# What is required:
Please repeat the records below exactly, from the first line through the line containing "and regions -/", and nothing more.

(Items listed in a dataset)
□ □ □ □ □ □ □

-- ==== Sys2Proof/Machine/Display.lean ====
section
/-!
DEFINITION. The status display (15_status_display.md): buffers and region updates, bands, pixel currents and ageing, the 0x09xx opcodes.
-/
namespace Sys2Proof.Machine

/-! ### Buffers and regions -/

/-- The grey level of pixel (x, y) in a buffer (R447). -/
def pixel (b : Tab Byte) (x y : Nat) : Nat := (tget 0 b (y * 64 + x / 2)).toNat / 16 ^ (x % 2) % 16

/-- A buffer with pixel (x, y) at grey `g`. -/
def setPixel (b : Tab Byte) (x y g : Nat) : Tab Byte :=
  let a := y * 64 + x / 2
  let v := (tget 0 b a).toNat
  tset 0 b a (byte (if x % 2 = 0 then v / 16 * 16 + g % 16 else v % 16 + g % 16 * 16))

/-- The bits of DISP_REGION_r_CFG: first and last column, first and last line. -/
def Dev.region (d : Dev) (r : Nat) : Nat × Nat × Nat × Nat :=
  let a := Reg.DISP_REGION_CFG r
  (d.fld a 30 24, d.fld a 22 16, d.fld a 13 8, d.fld a 5 0)

/-- The columns of a region, first to last. -/
def regionCols (c0 c1 : Nat) : List Nat := (List.range (c1 + 1 - c0)).map (· + c0)

/-- Copy the region's columns of one line from staging to active (R461): the display after it, and whether they differed. -/
def DispU.copyLine (u : DispU) (c0 c1 y : Nat) : DispU × Bool :=
  let cols := regionCols c0 c1
  if cols.all fun x => pixel u.active x y = pixel u.staging x y then (u, false)
  else ({ u with active := cols.foldl (fun b x => setPixel b x y (pixel u.staging x y)) u.active }, true)

/-- The updates of a region. -/
def Dev.upd (d : Dev) (r : Nat) : RegionUpd := tget RegionUpd.none d.disp.upd r

/-- Set the updates of a region and show them in its status. -/
def Dev.setUpd (d : Dev) (r : Nat) (u : RegionUpd) : Dev :=
  { d with disp := { d.disp with upd := tset RegionUpd.none d.disp.upd r u } }.wn (Reg.DISP_REGION_STATUS r)
    ((if u.run.isSome then u.line % 64 * 256 else 0) + b2n u.pending.isSome * 2 + b2n u.run.isSome)

/-- The running update of a region handles its next line, if one is left: the device after it and the µs it takes (R461). -/
def Dev.updLine (d : Dev) (r : Nat) : Dev × Nat :=
  let u := d.upd r
  let (c0, c1, _, y1) := d.region r
  if u.run.isNone || y1 < u.line then (d, 0)
  else
    let (disp, copied) := d.disp.copyLine c0 c1 u.line
    let d := { d with disp := disp }
    let d := if copied then d.inc Reg.DISP_LINES_WRITTEN_CNT else d
    (d.setUpd r { u with line := u.line + 1, copied := u.copied + b2n copied }, if copied then 16 else 1)

/-- An update is replaced: SUPERSEDED, counted (R463). -/
def Dev.superseded (d : Dev) (id : Nat) : Dev := ((d.finish id St.f0 []).inc Reg.DISP_SUPERSEDED_CNT).raise Reg.DISP_EVENT 2

/-- A superseded running update ends after the line it copies, and the pending update starts (R463). -/
def Dev.updSwitch (d : Dev) (r : Nat) : Dev × Nat :=
  match (d.upd r).run, (d.upd r).pending with
  | some id, some p =>
    let (d, t) := d.updLine r
    ((d.superseded id).setUpd r { run := some p, line := (d.region r).2.2.1, copied := 0, pending := none }, t)
  | _, _ => (d, 0)

/-- An update whose region's last line is handled ends with OK and the lines it copied (R462). -/
def Dev.updEnd (d : Dev) (r : Nat) : Dev :=
  match (d.upd r).run with
  | some id => if (d.region r).2.2.2 < (d.upd r).line then (d.setUpd r RegionUpd.none).finish id St.ok (leN (d.upd r).copied 2 ++ [0, 0]) else d
  | none => d

/-- The updates handle lines in turn for the µs given, and end with their last lines; `fuel` bounds the passes. -/
def Dev.updRun (d : Dev) : Nat → Nat → Dev
  | _, 0 => d
  | us, fuel + 1 =>
    let (d', t) := ((List.range 8).map fun i => (d.disp.turn + i) % 8).foldl (fun (acc : Dev × Nat) r =>
      if us ≤ acc.2 then acc
      else
        let (e, t1) := acc.1.updSwitch r
        let (e, t2) := e.updLine r
        let e := e.updEnd r
        ({ e with disp := { e.disp with turn := (r + 1) % 8 } }, acc.2 + t1 + t2)) (d, 0)
    if t = 0 then d else if us ≤ t then d' else d'.updRun (us - t) fuel

/-- What the updates copy in one pip. -/
def Dev.dispPip (d : Dev) : Dev := if d.disp.upd = [] then d else d.updRun 250 250

/-- Updates running or pending at a reset of the application cores are dropped (R464). -/
def Dev.updDrop (d : Dev) : Dev := (List.range 8).foldl (fun (d : Dev) r => d.setUpd r RegionUpd.none) d

/-- The rest of a region's lines; `n` bounds them. -/
def Dev.updRest (d : Dev) (r : Nat) : Nat → Dev
  | 0 => d
  | n + 1 => let (d', t) := d.updLine r; if t = 0 then d' else d'.updRest r n

/-- DISP_UPDATE_DONE (R462): the lines left of the region are handled, and the update ends; a superseded update gives way instead. -/
def Dev.dispDone (d : Dev) (r : Nat) : Dev :=
  match (d.upd r).run, (d.upd r).pending with
  | some _, none => (d.updRest r 64).updEnd r
  | some _, some _ => (d.updSwitch r).1
  | none, _ => d

/-! ### The scan -/

/-- When the slot of COM_k begins, in display-clock periods of 10 ns from the frame's start (R449). -/
def slotStart (k : Nat) : Nat := 53 + 13020 * k

/-- The commons whose slots begin within pip `a` of a frame. -/
def slotsIn (a : Nat) : List Nat := (List.range 64).filter fun k => 25000 * a ≤ slotStart k && slotStart k < 25000 * (a + 1)

/-- Whether COM_k takes its reverse-bias phase in the frame whose number DISP_FRAME_CNT shows (R450). -/
def Dev.comReversed (d : Dev) (k : Nat) : Bool := (d.rn Reg.DISP_FRAME_CNT + k) % 2 = 1

/-- The scan latches a line of the active buffer (R448, R451); the 16 pixels of a word that cannot be corrected are at grey 0 for the frame (R510). -/
def DispU.latchLine (u : DispU) (y : Nat) : DispU :=
  { u with shown := (List.range 64).foldl (fun (t : Tab Byte) i => tset 0 t (64 * y + i) (if u.grey0.contains (8 * y + i / 8) then 0 else tget 0 u.active (64 * y + i))) u.shown }

/-- The scan meets a word that cannot be corrected (R510): its 16 pixels are driven at grey 0 for that frame.
DESIGN CHOICE (log entry 86): byte b of the active buffer lies at byte address b of display memory. -/
def Dev.scanUe (d : Dev) (addr : Nat) : Dev :=
  if addr < 4096 then { d with disp := { d.disp with grey0 := addr / 8 :: d.disp.grey0, shown := (List.range 8).foldl (fun (t : Tab Byte) i => tset 0 t (addr / 8 * 8 + i) 0) d.disp.shown } } else d

/-- The setting that VPANEL moves to: that of the band in use, 0.5 V in a pip; a regulator that starts begins at it (R453, R456; DESIGN CHOICE, log entry 85). -/
def Dev.vpanelNext (d : Dev) : Nat :=
  let goal := d.fld (Reg.DISP_BAND_CFG (d.fld Reg.DISP_STATUS 10 8)) 23 16
  let v := d.disp.vset
  if !d.rbit Reg.DISP_STATUS 1 then 0 else if v = 0 then goal else if v < goal then min goal (v + 5) else max goal (v - 5)

/-- The scan runs and VPANEL regulates as DISP_CTRL asks, unless the regulator has faulted (R453). -/
def Dev.dispRun (d : Dev) : Dev :=
  let ok := !d.rbit Reg.DISP_STATUS 2 && !d.rbit Reg.SYS_POWER_STATUS 5
  (d.setBit Reg.DISP_STATUS 0 (ok && d.rbit Reg.DISP_CTRL 0)).setBit Reg.DISP_STATUS 1 (ok && d.rbit Reg.DISP_CTRL 1)

/-- A write of DISP_CTRL takes effect: vp_en written 1 after 0 clears vp_fault and restarts the regulator (R453). -/
def Dev.dispCtrl (d : Dev) (v : Word) : Dev :=
  let rise := !d.rbit Reg.DISP_CTRL 1 && wbit v 1
  let d := d.wr Reg.DISP_CTRL v
  (if rise then d.setBit Reg.DISP_STATUS 2 false else d).dispRun

/-- DISP_VP_FAULT (R453). -/
def Dev.dispFault (d : Dev) : Dev :=
  if d.rbit Reg.DISP_STATUS 1 then (((d.setBit Reg.DISP_STATUS 2 true).dispRun).inc Reg.DISP_VP_FAULT_CNT).raise Reg.DISP_EVENT 1 else d

/-- The ageing gain of a pixel counter (R458). -/
def Dev.ageGain (d : Dev) (h : Nat) : Nat :=
  (List.range 16).foldl (fun g k => if d.fld (Reg.DISP_AGE k) 31 16 ≤ h then d.fld (Reg.DISP_AGE k) 9 0 else g) 0

/-- The current of a pixel in steps before the cap of 256 (R452). -/
def Dev.pixelSteps (d : Dev) (gain : Nat) : Nat :=
  d.fld Reg.DISP_IREF 8 0 * d.fld (Reg.DISP_BAND_CFG (d.fld Reg.DISP_STATUS 10 8)) 8 0 * (1024 + gain) / (256 * 1024)

/-- The ageing gain of a pixel counter in use: 0 while age_en is 0 (R458). -/
def Dev.gainOf (d : Dev) (i : Nat) : Nat := if d.rbit Reg.DISP_CTRL 2 then d.ageGain (tget 0 d.disp.stress i) else 0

□ □ □ □ □ □ □

# Result of this exercise:
-- ==== Sys2Proof/Machine/Display.lean ====
section
/-!
DEFINITION. The status display (15_status_display.md): buffers and region updates, bands, pixel currents and ageing, the 0x09xx opcodes.
-/
namespace Sys2Proof.Machine

/-! ### Buffers and regions -/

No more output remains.